— Stored data entries —
....

/-- R305: the control state of a run as its contribution takes it; with no command left on the accumulator, NV and OF
stand in it, and are cleared at issue. [log DEDUCED 74] -/
def ctrbCtl (s : State) (c : Ctx) (x : Acc) : Dword :=
  if accIdle s c.g.gid c.g.team x.num then x.control else x.ctl

/-- R305: the control state is zero after issue, in both accumulators of a pair; the run format stays. -/
def ctrbAt (s : State) (c : Ctx) (x : Acc) : State :=
  let clear (s : State) (n : Nat) : State :=
    modAcc (modIdleAcc s c.g.gid c.g.team n ctrbStates) c.g.gid c.g.team n fun a => { a with ctl := 0 }
  if x.evenOfRun then clear (clear s x.num) (x.num + 1) else clear s x.num

/-- ACC_CTRB. -/
def execAccCtrb (pfx : Pfx) (d a : BitVec 7) (s : State) : Host.Outcome State Fault Refusal :=
  runCore (.accCtrb pfx d a) s fun c p _ _ => do
    let n := d.toNat
    let fine := match (teamOf s c.g.gid c.g.team).bind fun t => accOf t n with
      | some x => !accFolded x.ctl && !x.oddOfRun
      | none => true
    need fine causeIllegalOperand c.mask
    let x ← boundAcc s c n
    allLanes c
    let va := srcS s c a
    committed s c fun s c => do
      match ← descAt s c (.accCtrb pfx d a) va with
      | .waits s => return s
      | .got s D =>
        issueCmd s c (.accCtrb pfx d a) fun s c =>
          .ok (dropDesc (enqueue (ctrbAt s c x) c (guardOf p)
            (.accCtrb n (fragOfDesc s c D 0 0) (ctrbCtl s c x) x.fmt x.evenOfRun)) c)

/-! ## cpy (R306) -/

/-- R52: a tag lies in the team's range. -/
def tagInRange (s : State) (c : Ctx) (n : Nat) : Bool :=
  match teamOf s c.g.gid c.g.team with
  | some t => t.tagFirst ≤ n && n < t.tagFirst + t.tagCount
  | none => false

/-- A copy command of a kind. -/
def issueCopy (i : Instr) (kind : BitVec 3) (d a : BitVec 7) (s : State) : Host.Outcome State Fault Refusal :=
  runCore i s fun c p _ _ => do
    need (tagInRange s c d.toNat) causeRegisterBounds c.mask
    allLanes c
    issueCmd s c i fun s c =>
      .ok (enqueue s c (guardOf p) (.cpy kind d.toNat (quadS c a 0) (quadS c a 1) (quadS c a 2) (quadS c a 3)))

/-- CPY_LOAD. -/
def execCpyLoad (pfx : Pfx) (d a : BitVec 7) (s : State) : Host.Outcome State Fault Refusal :=
  issueCopy (.cpyLoad pfx d a) 0 d a s
/-- CPY_STORE. -/
def execCpyStore (pfx : Pfx) (d a : BitVec 7) (s : State) : Host.Outcome State Fault Refusal :=
  issueCopy (.cpyStore pfx d a) 1 d a s
/-- CPY_GATHER. -/
def execCpyGather (pfx : Pfx) (d a : BitVec 7) (s : State) : Host.Outcome State Fault Refusal :=
  issueCopy (.cpyGather pfx d a) 2 d a s
/-- CPY_SCATTER. -/
def execCpyScatter (pfx : Pfx) (d a : BitVec 7) (s : State) : Host.Outcome State Fault Refusal :=
  issueCopy (.cpyScatter pfx d a) 3 d a s
/-- CPY_FILL. -/
def execCpyFill (pfx : Pfx) (d a : BitVec 7) (s : State) : Host.Outcome State Fault Refusal :=
  issueCopy (.cpyFill pfx d a) 4 d a s
/-- CPY_L2PF. -/
def execCpyL2pf (pfx : Pfx) (d a : BitVec 7) (s : State) : Host.Outcome State Fault Refusal :=
  issueCopy (.cpyL2pf pfx d a) 5 d a s
/-- CPY_XFER. -/
def execCpyXfer (pfx : Pfx) (d a : BitVec 7) (s : State) : Host.Outcome State Fault Refusal :=
  issueCopy (.cpyXfer pfx d a) 6 d a s

/-! ## wtg (R309) -/

/-- The tags of a team that are 1. -/
def teamTags (s : State) (gid team : Nat) : Dword :=
  match teamOf s gid team with
  | some t => t.tags
  | none => 0

/-- R309: a `wtg.any` or `wtg.first` of a mask is satisfied. -/
def tagsAny (s : State) (gid team : Nat) (m : Dword) : Bool := m == 0 || m &&& ~~~(teamTags s gid team) != 0
/-- R309: a `wtg.all` is satisfied. -/
def tagsAll (s : State) (gid team : Nat) (m : Dword) : Bool := m &&& teamTags s gid team == 0
/-- R309: the lowest tag of a mask that is 0, or 64. -/
def tagsFirst (s : State) (gid team : Nat) (m : Dword) : Nat :=
  ((List.range 64).find? fun i => m.getLsbD i && !(teamTags s gid team).getLsbD i).getD 64

/-- R309: the mask names tags of the team's range only. -/
def tagMaskOk (s : State) (c : Ctx) (m : Dword) : Bool :=
  (List.range 64).all fun i => !m.getLsbD i || tagInRange s c i

/-- A `wtg`: it waits until its condition holds, and then has its effect. -/
def issueWtg (i : Instr) (a : BitVec 7) (ready : State → Nat → Nat → Dword → Bool)
    (effect : State → Ctx → Dword → State) (s : State) : Host.Outcome State Fault Refusal :=
  runCore i s fun c _ _ _ => do
    let m := srcS s c a
    need (tagMaskOk s c m) causeRegisterBounds c.mask
    committed s c fun s c =>
      if ready s c.g.gid c.g.team m then .ok (retire (effect s c m) c)
      else .ok (waitSplit s c .onEvent (some i) false)

/-- WTG_ANY. -/
def execWtgAny (a : BitVec 7) (s : State) : Host.Outcome State Fault Refusal :=
  issueWtg (.wtgAny a) a tagsAny (fun s _ _ => s) s
/-- WTG_ALL. -/
def execWtgAll (a : BitVec 7) (s : State) : Host.Outcome State Fault Refusal :=
  issueWtg (.wtgAll a) a tagsAll (fun s _ _ => s) s
/-- WTG_FIRST. -/
def execWtgFirst (d a : BitVec 7) (s : State) : Host.Outcome State Fault Refusal :=
  issueWtg (.wtgFirst d a) a tagsAny
    (fun s c m => writeS s c d (BitVec.ofNat 64 (tagsFirst s c.g.gid c.g.team m))) s
/-- WTG_TEST. -/
def execWtgTest (d a : BitVec 7) (s : State) : Host.Outcome State Fault Refusal :=
  issueWtg (.wtgTest d a) a (fun _ _ _ _ => true)
    (fun s c m => writeS s c d (m &&& teamTags s c.g.gid c.g.team)) s

/-! ## eng (R311, R313 to R317) -/

/-- R310: the 64 bytes of a guard slot. -/
def guardBytes (x : GuardSlot) : List Byte :=
  bytesOfNat 8 x.wmask.toNat ++ bytesOfNat 8 x.faddr.toNat ++ bytesOfNat 8 x.fval.toNat ++
    bytesOfNat 8 (x.fcond.toNat + 2 ^ 8 * x.dtag.toNat + (if x.den then 2 ^ 14 else 0)) ++
    bytesOfNat 4 x.issued.toNat ++ bytesOfNat 4 x.done.toNat ++
    bytesOfNat 8 (x.fcause.toNat + 2 ^ 8 * x.fcount.toNat) ++ bytesOfNat 16 0

/-- R310: a guard slot's image, its counts zero. -/
def guardImage (bs : List Byte) : GuardSlot :=
  ⟨BitVec.ofNat 64 (numAt bs 0 8), BitVec.ofNat 64 (numAt bs 8 8), BitVec.ofNat 64 (numAt bs 16 8),
    BitVec.ofNat 2 (numAt bs 24 1), BitVec.ofNat 6 (numAt bs 25 1), numAt bs 25 1 / 64 % 2 == 1, 0, 0, 0, 0⟩

/-- R311: an image that `eng.gset` takes. -/
def guardImageOk (s : State) (c : Ctx) (bs : List Byte) : Bool :=
  let x := guardImage bs
  numAt bs 24 1 / 4 == 0 && numAt bs 25 1 / 128 == 0 && numAt bs 26 6 == 0 && numAt bs 45 19 == 0 &&
  tagMaskOk s c x.wmask && (!x.den || tagInRange s c x.dtag.toNat) && !(x.fcond == 3#2 && x.faddr == 0) &&
  x.faddr.toNat % 8 == 0

/-- R147, R311: the checks of an exchange, its image's among those of their kind; an image that cannot be read raises its
trap after them. The image is looked at once the slot's commands have completed. [log DEDUCED 73] -/
def checkImage (s : State) (c : Ctx) (idle : Bool) (va : Nat) : Ex Nat :=
  match issuePa s c va 64 true with
  | .ok pa => do
    need (!idle || guardImageOk s c (bytesAt s.mem pa 64)) causeIllegalOperand c.mask
    allLanes c
    return pa
  | .error e => do
    allLanes c
    .error e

....

— What is being asked —
When the line containing "of a kind. -/" is reached, include it and stop. Until then, output each line of the entries exactly as given, starting from the first.

— Reply —
/-- R305: the control state of a run as its contribution takes it; with no command left on the accumulator, NV and OF
stand in it, and are cleared at issue. [log DEDUCED 74] -/
def ctrbCtl (s : State) (c : Ctx) (x : Acc) : Dword :=
  if accIdle s c.g.gid c.g.team x.num then x.control else x.ctl

/-- R305: the control state is zero after issue, in both accumulators of a pair; the run format stays. -/
def ctrbAt (s : State) (c : Ctx) (x : Acc) : State :=
  let clear (s : State) (n : Nat) : State :=
    modAcc (modIdleAcc s c.g.gid c.g.team n ctrbStates) c.g.gid c.g.team n fun a => { a with ctl := 0 }
  if x.evenOfRun then clear (clear s x.num) (x.num + 1) else clear s x.num

/-- ACC_CTRB. -/
def execAccCtrb (pfx : Pfx) (d a : BitVec 7) (s : State) : Host.Outcome State Fault Refusal :=
  runCore (.accCtrb pfx d a) s fun c p _ _ => do
    let n := d.toNat
    let fine := match (teamOf s c.g.gid c.g.team).bind fun t => accOf t n with
      | some x => !accFolded x.ctl && !x.oddOfRun
      | none => true
    need fine causeIllegalOperand c.mask
    let x ← boundAcc s c n
    allLanes c
    let va := srcS s c a
    committed s c fun s c => do
      match ← descAt s c (.accCtrb pfx d a) va with
      | .waits s => return s
      | .got s D =>
        issueCmd s c (.accCtrb pfx d a) fun s c =>
          .ok (dropDesc (enqueue (ctrbAt s c x) c (guardOf p)
            (.accCtrb n (fragOfDesc s c D 0 0) (ctrbCtl s c x) x.fmt x.evenOfRun)) c)

/-! ## cpy (R306) -/

/-- R52: a tag lies in the team's range. -/
def tagInRange (s : State) (c : Ctx) (n : Nat) : Bool :=
  match teamOf s c.g.gid c.g.team with
  | some t => t.tagFirst ≤ n && n < t.tagFirst + t.tagCount
  | none => false

/-- A copy command of a kind. -/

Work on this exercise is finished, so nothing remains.